# John Allen's Translation of Calvin's Institutes



## sastark (Jan 3, 2006)

Over the New Year's holiday, I visited a few local used book stores. Among other books I found (such as Boettner's _millennium_) I found a copy of Calvin's Institutes. I was wondering if any one could give me any info on this particular edition.

It is Calvin's Institutes in two volumes (and the two volumes are in a box: very nice looking). Translated by John Allen (who I am unfamiliar with. Anyone know anything about him?) There is also an introductary essay by B. B. Warfield. It was printed by the Presbyterian Board of Christian Education, Westminster Press, but I can't find a copyright date (or any copyright information at all). The title page says it is the seventh English edition.

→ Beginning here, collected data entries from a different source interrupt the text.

-- ==== Sys2Proof/Machine/Tick.lean ====
section
/-! DEFINITION. TICK_BOUNDARY: what the ended tick leaves, the boundary actions of R16 in their order, and what the blocks
do at the boundary. -/

namespace Sys2Proof.Machine

/-- One thing for each of n instances, in ascending order. -/
def Dev.each (d : Dev) (n : Nat) (f : Dev → Nat → Dev) : Dev := (List.range n).foldl f d

/-- The end of the present tick: dispatches (R53), records, monitors, detectors and measurements that close with it. -/
def Dev.tickEnd (d : Dev) : Dev :=
  let d := { d.overrunAll with cycle := 1249 }
  let d := ((d.each 136 Dev.sampleWrite).each 40 Dev.synthetic).baseTickEnd
  let d := (((d.each 40 Dev.fmonRead).each 40 Dev.basisMark).each 40 Dev.susSample).each 40 Dev.inputTickEnd
  let d := d.each 40 Dev.fmonKeep
  let d := d.each 32 fun d l => (d.loopTickEnd l).trPhase l
  let d := d.tloopTickEnd.trPhase 32
  let lo := d.time.lt / 2 ^ 16
  let hi := (d.time.lt + d.time.dlt) / 2 ^ 16
  let d := (d.each 72 fun d k => d.dphCollect k lo hi).piAccum
  let d := d.each 64 fun d s => (d.msTimeout s 1249).deckleNostop s 1249
  (d.each 4 Dev.trRearmEnd).each 8 Dev.portDrainEnd

/-- R24: one sample of the static inputs; a level that two successive samples, 1 µs apart, show is recognised. LOG ENTRY
98: the rows that name a recognised level stand for the same recognition, and a start needs what its own row brings. -/
def Dev.pinsSample (d : Dev) (s : BitVec 8) : Dev :=
  let b := d.boot
  let differ := b.pinLast ^^^ s
  let seen := (s &&& ~~~differ) ||| (b.pinSeen &&& differ)
  let fell := fun i => b.pinSeen.getLsbD i && !seen.getLsbD i
  let d := ({ d with boot := { b with pinLast := s, pinSeen := seen } } : Dev).putB F.REAM_STAT.NVWP (!seen.getLsbD 3)
  let d := if fell 2 && !b.low && !b.halted then d.pfailRecognised else d
  let d := if fell 1 then d.perst else if seen.getLsbD 1 && !b.pinSeen.getLsbD 1 then d.perstRelease else d
  if fell 0 then d.freeNext.resetAssert (d.freeVal % 64) else d

/-- R31, R97: an error arises in a word of an engine's or a cluster's memory. -/
def Dev.upset (d : Dev) (u : Upset) : Dev :=
  let w := u.word.toNat
  if u.cluster then
    let c := u.index.val % 16
    let x := d.clus c
    d.setClus c (if u.ue then { x with cue := w :: x.cue } else { x with cce := w :: x.cce })
  else
    let x := d.eng u.index
    let w := w % 512
    d.setEng u.index (if u.ue then { x with lue := w :: x.lue } else { x with lce := w :: x.lce })

/-- R24, R31, R163, R340, R341: what has come from outside the device. -/
def Dev.sample (d : Dev) (i : TickIn) : Dev :=
  ((i.cfg.foldl Dev.hostCfg) (i.upsets.foldl Dev.upset { d with sensors := i.ts.toList })).pinsSample i.pins

/-- Table Fault sources: TEMP_HIGH above 115 degrees, TEMP_CRIT above 125 degrees for 1 ms. -/
def Dev.temps (d : Dev) : Dev :=
  let above := fun (c : Int) => d.sensors.any fun x => decide (c * 128 < x.toInt)
  let hot := if above 125 then min 1000 (d.hot + 1) else 0
  let d := { d with hot := hot }
  (d.levelSet 3 0 (above 115)).levelSet 0 0 (hot == 1000)

/-- R16, actions 1 and 2: TICK_COUNT and LT advance; staged changes and tick-synchronous fields take effect, and a start
goes on. -/
def Dev.actions12 (d : Dev) : Dev :=
  let d := ({ d with tick := d.tick + 1, cycle := 0 } : Dev).ltAdvance
  (d.stageBoundary.accTake.each 32 (Dev.selKeep d)).bootTick

/-- R326: the synthesizers work from boot step 10 on, behind its calibration, and not in DIAG; after a trip of the power-loss
detector, until the last output has stopped (R370). -/
def Dev.synsOn (d : Dev) : Bool :=
  (decide (10 < d.bootStep) || (d.bootStep == 10 && (d.boot.calDone || d.alt 10))) &&
  !d.flag F.BOOT_STAT.DIAG && !(d.boot.loss && d.outsStopped) && !d.flag F.BOOT_STAT.HALTED

/-- R16, action 3: outputs that leave safe states (R186), hops, Slalom profiles, loops under the enables `en` of the ended tick, synthesizers and LT. A follower's
TLOOP takes the group's word (R278). -/
def Dev.action3 (d : Dev) (en : List (Bool × Bool)) : Dev :=
  let d := d.each 72 Dev.safeExit
  let d := if d.synsOn then d.each 16 Dev.synBoundary else d
  let d := d.each 33 fun d l =>
    if l = 32 && d.follower then d.tloopMirror else d.sequence l (en.getD l (false, false)).1 (en.getD l (false, false)).2
  ((d.klWord.each 33 Dev.wordOut).each 16 Dev.synApply).ltBoundary

/-- R16, actions 4 to 7: leaps, performance intervals, power-fail handling, the context stepper. -/
def Dev.actions47 (d : Dev) : Dev :=
  let d := (d.ctxs.foldl (fun (d : Dev) e => d.leapTake e.1) d).leapAll
  d.piBoundary.powerFail.ctxStepAll.piAfter

/-- What follows the boundary actions in the blocks: replay, loops, outputs, event ports, measurements and traces. `old` are
the loops' states in the ended tick. -/
def Dev.blocksAfter (d : Dev) (i : TickIn) (old : List Nat) : Dev :=
  let d := (d.each 32 Dev.replayBoundary).each 33 Dev.loopBoundaryEnd
  let d := (d.each 72 Dev.dphBoundary).each 72 Dev.outBoundary
  let d := d.lossBoundary
  let d := (d.each 16 fun d p => d.evtBoundary p (i.pads.getLsbD p)).evtFaults
  let busy := fun c => d.calibrating c
  let d := (d.each 64 fun d s => d.msBoundary busy s).each 16 Dev.stBoundary
  let d := d.each 4 Dev.trBoundary
  d.each 33 fun d l => if d.loopState l != old.getD l 0 then d.trHit 2 l else d

/-- What follows in the interfaces: frame ports, links and group, grants, test, banks, faults, restart. -/
def Dev.hostsAfter (d : Dev) (i : TickIn) : Dev :=
  let d := (d.each 8 Dev.portBoundary).twoStepAge
  let d := ((d.each 8 Dev.linkBoundary).each 8 Dev.calBoundary).groupBoundary.each 8 Dev.wmMismatch
  let d := d.grants.foldl (fun (d : Dev) g => d.grantExpire g.1) d
  let d := d.bistBoundary
  let d := d.each 9 fun d b => (d.bankMeasure b (i.vdd.toList.getD b 0).toNat).bankMismatch b
  let d := d.suppliesTake (i.rails.toList.map (·.toNat)) (i.vdd.toList.map (·.toNat))
  (d.each 2 Dev.xiBoundary).temps.pulseDone.armBoundary.restartBoundary

/-- R279: while the device waits to join, its TICK_COUNT does not run; LT and the links run on its free timebase. It becomes
lead, or once its upstream is UP steps its tick phase and joins at the next boundary. -/
def Dev.joinTick (d : Dev) : Dev :=
  let d := if d.joining && d.boot.wait then { d with kl := { d.kl with wait := d.kl.wait + 1 } } else d
  let d := (if d.joining then d.ltAdvance else d).each 8 Dev.linkBoundary
  if d.boot.wait then d.leadElection.joinStep else d

/-- R16: the boundary's actions in their order, and what the blocks do at it. -/
def Dev.boundary (d : Dev) (i : TickIn) : Dev :=
  let en := (List.range 33).map fun l => (d.flag F.LOOP_CTRL.ENABLE l, d.flag F.LOOP_CTRL.FORCE_GLIDE l)
  let old := (List.range 33).map fun l => d.loopState l
  let d := (d.actions12.action3 en).actions47
  let d := (d.blocksAfter i old).hostsAfter i
  -- R312: in STOPPED dispatch ends at the next boundary
  let d := if d.stopped then { d with dispatchOn := false } else d
  let d := d.timersExpire
  let d := if d.dispatchOn then d.readyTick else d
  { d.baseBoundary with cycle := 0 }

/-- TICK_BOUNDARY. With RESET_N low nothing runs, and in a halt after a save only TICK_COUNT and LT do (R222,
R305); outputs that are to stop do so in their time (R324, R370). -/
def Dev.tickBoundary (d : Dev) (i : TickIn) : Dev :=
  let d := { d with cycle := 0 }
  let d := d.outsCut
  if d.boot.low then d.pinsSample i.pins
  else if !d.tickOn then
    let d := d.sample i
    if d.boot.low then d else d.joinTick
  else if d.boot.halted then (({ d with tick := d.tick + 1 } : Dev).ltAdvance).lossBoundary.pinsSample i.pins
  else
    let d := d.tickEnd.sample i
    if d.boot.low then { d with cycle := 0 } else d.boundary i

def execTickBoundary (i : TickIn) (s : State) : StepOut := s.run fun d => d.tickBoundary i

end Sys2Proof.Machine
end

Can anyone provide any info?

Also, at the same bookstore there was an eight volume edition of Schaff's _History of the Christian Church_. They were asking $95. Does any one know if this is a good price? The books were in very good condition, from what I could see.


----------



## Contra_Mundum (Jan 3, 2006)

If you like comparing editions, or want multiple translations (do you have Battles' or Beveridge?) to see how different men rendered a thought or sentence, then I would get it. If only so you could give it away sometime. That edition, was the version most common in the US before Battles' LCC edition, and before Beveridge reprints (which originals were probably more common in Britain).

The Battles' critical edition includes substantial information in the fore-matter on translation history.


----------